The yen climbed versus a majority of its 16 major peers after economy minister Akira Amari said further losses in the currency would negatively affect the people, and the government’s job is to minimize that.
The yen retreated from near its weakest point in more than four years versus the dollar after Amari said Sunday there’s speculation the currency’s past strength has “been corrected a lot.”
Wagers that the dollar will gain against the euro and yen rose last week amid bets the Federal Reserve will signal a tapering of bond purchases.

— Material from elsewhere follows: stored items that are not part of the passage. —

-- ==== Sys2Proof/Certificates/Slice0/Obligations.lean ====
section
/-!
DEFINITION. The statements about the block, one `def Obligations.<Name> : Prop` each; OBLIGATIONS.json says which rule each one states.
-/

open Sys2Proof Sys2Proof.Machine

/-- A step runs the command at the front of the queue with the rest of the queue, and idles on an empty queue
(spec/95_what_each_step_holds.md, spec/opcode_table.json). -/
def Obligations.StepRunsFrontCommand : Prop :=
  (∀ (c : Instr) (rest : List Instr) (s : State), step { s with pending := c :: rest } = exec c { s with pending := rest }) ∧
    ∀ s : State, s.pending = [] → step s = .next s

/-- After reset the registers read the values their tables give (R6, R62, R198, R199, R288, R380, R434, R436, R467, R491). -/
def Obligations.ResetRegistersReadAsStated : Prop :=
  let r := State.readReg State.reset 0
  bits (r 0x0000000) 31 16 = 0x1001 ∧ bits (r 0x0000000) 7 0 = 0 ∧ bits (r 0x0000010) 31 28 = 0 ∧ bits (r 0x0000010) 15 0 = 0 ∧
    bits (r 0x0800000) 23 16 = 0xFF ∧ bits (r 0x0800000) 11 8 = 0xF ∧ bits (r 0x0800000) 3 0 = 0 ∧
    r 0x0800008 = 0 ∧ r 0x080000C = 0 ∧ r 0x0300008 = 0x960 ∧ bits (r 0x0300014) 31 16 = 0x4000 ∧ r 0x0400008 = 0x27100002 ∧
    r 0x1000008 = 0x400 ∧ r 0x100000C = 0 ∧ r 0x1000010 = 0 ∧ bits (r 0x0600000) 8 0 = 0x1FF ∧ bits (r 0x2000000) 21 21 = 1 ∧
    r 0x0200018 = 0 ∧ r 0x020001C = 0 ∧ bits (r 0x0100000) 15 8 = 0 ∧ bits (r 0x0B00000) 19 16 = 0

/-- The invariant of the memories, the completion journal and the error log holds at reset (R35, R372, R418, R425, R427). -/
def Obligations.InvariantHoldsAtReset : Prop :=
  State.reset.Inv

/-- Every step keeps the memories canonical, the completion journal within 1,024 entries and the error log's pointers in their regions (R35,
R372, R418, R425, R427). -/
def Obligations.EveryStepKeepsInvariant : Prop :=
  ∀ s t : State, s.Inv → step s = .next t → t.Inv

/-- No command changes the fused identity or the commands still waiting (R2, R6). -/
def Obligations.NoCommandTouchesFusesOrQueue : Prop :=
  (∀ (c : Instr) (s t : State), exec c s = .next t → t.fuses = s.fuses ∧ t.pending = s.pending) ∧
    ∀ (s t : State) (f g : Nat), step s = .next t → t.readReg f 0 = s.readReg g 0

/-- A store is read back, changes no other byte, and keeps the canonical form (R35, R510). -/
def Obligations.MemoryWriteThenRead : Prop :=
  (∀ (m : Mem) (a : Nat) (bs : List Byte), mread (mwrite m a bs) a bs.length = bs ∧
    (∀ x, (x < a ∨ a + bs.length ≤ x) → mbyte (mwrite m a bs) x = mbyte m x) ∧ (Memory.wf m = true → Memory.wf (mwrite m a bs) = true)) ∧
    ∀ m n : Mem, Memory.wf m = true → Memory.wf n = true → (∀ a, mbyte m a = mbyte n a) → m = n

/-- Into a ring in host memory the module writes the entry at TAIL with its PHASE and moves TAIL by one; a full ring makes the writer wait,
and so does a ring in DRAM, whose entries take wings slots (R378, R379).
-/
def Obligations.ModuleWritesRingEntryOrWaits : Prop :=
  (∀ (s : State) (q : Nat) (bs : List Byte) (src : Option Nat), (s.queue q).enable = true → (s.queue q).loc = false →
    (s.queue q).full = false → (s.queue q).waiting = [] → bs.length ≤ 63 →
    let x := s.queue q
    let t := s.post q bs src
    let a := x.base.toNat * 4096 + 64 * (x.tail % 2 ^ x.depthLog2.toNat)
    mread t.hostMem a 64 = bs ++ List.replicate (63 - bs.length) 0 ++ [if x.tail < 2 ^ x.depthLog2.toNat then 1 else 0] ∧
      t.queue q = { x with tail := (x.tail + 1) % (2 * 2 ^ x.depthLog2.toNat) } ∧ (∀ p, p ≠ q → t.queue p = s.queue p) ∧
      t.dram = s.dram ∧ ∀ b, (b < a ∨ a + 64 ≤ b) → mbyte t.hostMem b = mbyte s.hostMem b) ∧
  (∀ (s : State) (q : Nat) (bs : List Byte) (src : Option Nat), (s.queue q).enable = true →
    ((s.queue q).loc = true ∨ (s.queue q).count = 2 ^ (s.queue q).depthLog2.toNat ∨ (s.queue q).waiting ≠ []) →
    (s.post q bs src).queue q = { s.queue q with waiting := (s.queue q).waiting ++ [(bs, src)] } ∧
      (s.post q bs src).dram = s.dram ∧ (s.post q bs src).hostMem = s.hostMem ∧ ∀ p, p ≠ q → (s.post q bs src).queue p = s.queue p)

/-- Every host command is served under its opcode, with its payload fields, for its issuer and in its mode of staging (R121, R284, R303,
R337, R363, R383, R388, R409, R410, R432); SM_INFO is so on a module that has not failed (R469). -/
def Obligations.HostCommandsServedUnderTheirOpcode : Prop :=
  ∀ (i : Instr) (h : Pkt) (opcode : BitVec 16) (fields : List (Nat × Nat)) (house : Bool) (st : Staging),
    Instr.hostForm i = some (h, opcode, fields, house, st) →
    ∃ body : State → Nat → Answer, ∀ s : State, (i = .smInfo h → s.boot.phase ≠ 4 ∨ s.sm.ready = true) →
      exec i s = .next (s.serve h opcode fields house st body)
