/-! ### modCore -/

theorem State.modCore_core (f : Core → Core) : (s.modCore i f).core j = if j = i then f (s.core i) else s.core j := tget_tmod _ _ _ _ _
@[simp] theorem State.modCore_core_self (f : Core → Core) : (s.modCore i f).core i = f (s.core i) := tget_tmod_self _ _ _ _
theorem State.modCore_core_ne (f : Core → Core) (h : j ≠ i) : (s.modCore i f).core j = s.core j := tget_tmod_ne _ _ _ h
@[simp] theorem State.modCore_co (f : Core → Core) : (s.modCore i f).co j = s.co j := rfl
@[simp] theorem State.modCore_queue (f : Core → Core) : (s.modCore i f).queue j = s.queue j := rfl
@[simp] theorem State.modCore_ctr (f : Core → Core) : (s.modCore i f).ctr j = s.ctr j := rfl
@[simp] theorem State.modCore_watch (f : Core → Core) : (s.modCore i f).watch j = s.watch j := rfl
@[simp] theorem State.modCore_func (f : Core → Core) : (s.modCore i f).func j = s.func j := rfl
@[simp] theorem State.modCore_port (f : Core → Core) : (s.modCore i f).port j = s.port j := rfl
@[simp] theorem State.modCore_chan (f : Core → Core) : (s.modCore i f).chan j = s.chan j := rfl
@[simp] theorem State.modCore_fly (f : Core → Core) : (s.modCore i f).fly j = s.fly j := rfl
@[simp] theorem State.modCore_engine (f : Core → Core) : (s.modCore i f).engine j = s.engine j := rfl
@[simp] theorem State.modCore_farPort (f : Core → Core) : (s.modCore i f).farPort j = s.farPort j := rfl
@[simp] theorem State.modCore_pending (f : Core → Core) : (s.modCore i f).pending = s.pending := rfl
@[simp] theorem State.modCore_nowNs (f : Core → Core) : (s.modCore i f).nowNs = s.nowNs := rfl
@[simp] theorem State.modCore_free (f : Core → Core) : (s.modCore i f).free = s.free := rfl
@[simp] theorem State.modCore_gradeA768 (f : Core → Core) : (s.modCore i f).gradeA768 = s.gradeA768 := rfl
@[simp] theorem State.modCore_opticsF2 (f : Core → Core) : (s.modCore i f).opticsF2 = s.opticsF2 := rfl
@[simp] theorem State.modCore_serial (f : Core → Core) : (s.modCore i f).serial = s.serial := rfl
@[simp] theorem State.modCore_grid (f : Core → Core) : (s.modCore i f).grid = s.grid := rfl
@[simp] theorem State.modCore_boot (f : Core → Core) : (s.modCore i f).boot = s.boot := rfl
@[simp] theorem State.modCore_island (f : Core → Core) : (s.modCore i f).island = s.island := rfl
@[simp] theorem State.modCore_tor (f : Core → Core) : (s.modCore i f).tor = s.tor := rfl
@[simp] theorem State.modCore_cos (f : Core → Core) : (s.modCore i f).cos = s.cos := rfl
@[simp] theorem State.modCore_funcs (f : Core → Core) : (s.modCore i f).funcs = s.funcs := rfl
@[simp] theorem State.modCore_roles (f : Core → Core) : (s.modCore i f).roles = s.roles := rfl
@[simp] theorem State.modCore_dram (f : Core → Core) : (s.modCore i f).dram = s.dram := rfl
@[simp] theorem State.modCore_dramFlips (f : Core → Core) : (s.modCore i f).dramFlips = s.dramFlips := rfl
@[simp] theorem State.modCore_channels (f : Core → Core) : (s.modCore i f).channels = s.channels := rfl
@[simp] theorem State.modCore_flys (f : Core → Core) : (s.modCore i f).flys = s.flys := rfl
@[simp] theorem State.modCore_mesh (f : Core → Core) : (s.modCore i f).mesh = s.mesh := rfl
@[simp] theorem State.modCore_engines (f : Core → Core) : (s.modCore i f).engines = s.engines := rfl
@[simp] theorem State.modCore_hostMem (f : Core → Core) : (s.modCore i f).hostMem = s.hostMem := rfl
@[simp] theorem State.modCore_answers (f : Core → Core) : (s.modCore i f).answers = s.answers := rfl
@[simp] theorem State.modCore_wingsGot (f : Core → Core) : (s.modCore i f).wingsGot = s.wingsGot := rfl
@[simp] theorem State.modCore_wingsOut (f : Core → Core) : (s.modCore i f).wingsOut = s.wingsOut := rfl
@[simp] theorem State.modCore_pakLast (f : Core → Core) : (s.modCore i f).pakLast = s.pakLast := rfl
@[simp] theorem State.modCore_dmaTurn (f : Core → Core) : (s.modCore i f).dmaTurn = s.dmaTurn := rfl
@[simp] theorem State.modCore_incHost (f : Core → Core) : (s.modCore i f).incHost = s.incHost := rfl
@[simp] theorem State.modCore_queues (f : Core → Core) : (s.modCore i f).queues = s.queues := rfl
@[simp] theorem State.modCore_readSlots (f : Core → Core) : (s.modCore i f).readSlots = s.readSlots := rfl
@[simp] theorem State.modCore_frozenChans (f : Core → Core) : (s.modCore i f).frozenChans = s.frozenChans := rfl
@[simp] theorem State.modCore_counters (f : Core → Core) : (s.modCore i f).counters = s.counters := rfl
@[simp] theorem State.modCore_watches (f : Core → Core) : (s.modCore i f).watches = s.watches := rfl
@[simp] theorem State.modCore_incStage (f : Core → Core) : (s.modCore i f).incStage = s.incStage := rfl
@[simp] theorem State.modCore_incDma (f : Core → Core) : (s.modCore i f).incDma = s.incDma := rfl
@[simp] theorem State.modCore_incWings (f : Core → Core) : (s.modCore i f).incWings = s.incWings := rfl
@[simp] theorem State.modCore_cip (f : Core → Core) : (s.modCore i f).cip = s.cip := rfl
@[simp] theorem State.modCore_farPorts (f : Core → Core) : (s.modCore i f).farPorts = s.farPorts := rfl
@[simp] theorem State.modCore_restore (f : Core → Core) : (s.modCore i f).restore = s.restore := rfl
@[simp] theorem State.modCore_sm (f : Core → Core) : (s.modCore i f).sm = s.sm := rfl
@[simp] theorem State.modCore_err (f : Core → Core) : (s.modCore i f).err = s.err := rfl
@[simp] theorem State.modCore_pwr (f : Core → Core) : (s.modCore i f).pwr = s.pwr := rfl
@[simp] theorem State.modCore_rpr (f : Core → Core) : (s.modCore i f).rpr = s.rpr := rfl
@[simp] theorem State.modCore_svc (f : Core → Core) : (s.modCore i f).svc = s.svc := rfl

New Zealand’s dollar appreciated as its finance minister said home price gains will pressure the Reserve Bank to raise interest rates.
“The market has been spooked by official suggestions the bulk of the yen depreciation may be behind us,” said Mike Jones, a currency strategist at Bank of New Zealand in Wellington. “Speculative longs in U.S. dollars have crept up to extreme levels and the comments sparked a dash for the exit.” A long position is a bet a currency will rise.
At 5 p.m. in Tokyo, the dollar stood at ¥102.53-53. It touched 103.31 on Friday, the weakest since October 2008.
“It’s being said excessive yen gains have been corrected a lot,” Amari said on NHK. “If the yen extends losses a lot, people’s lives will be negatively affected. It’s our job to minimize that.”
The yen has dropped 20 percent over the past six months, the worst performance among 10 developed nation currencies tracked by Bloomberg Correlation Weighted Indexes. The dollar has gained 3.5 percent and the euro is up 3.8 percent.
More than once, Japanese officials have cautioned against the yen weakening too much, said Rajeev De Mello, who manages more than $8 billion as the Singapore-based head of Asian fixed-income assets at Schroder Investment Management Ltd. “I’m starting to take it a little more seriously,” he said.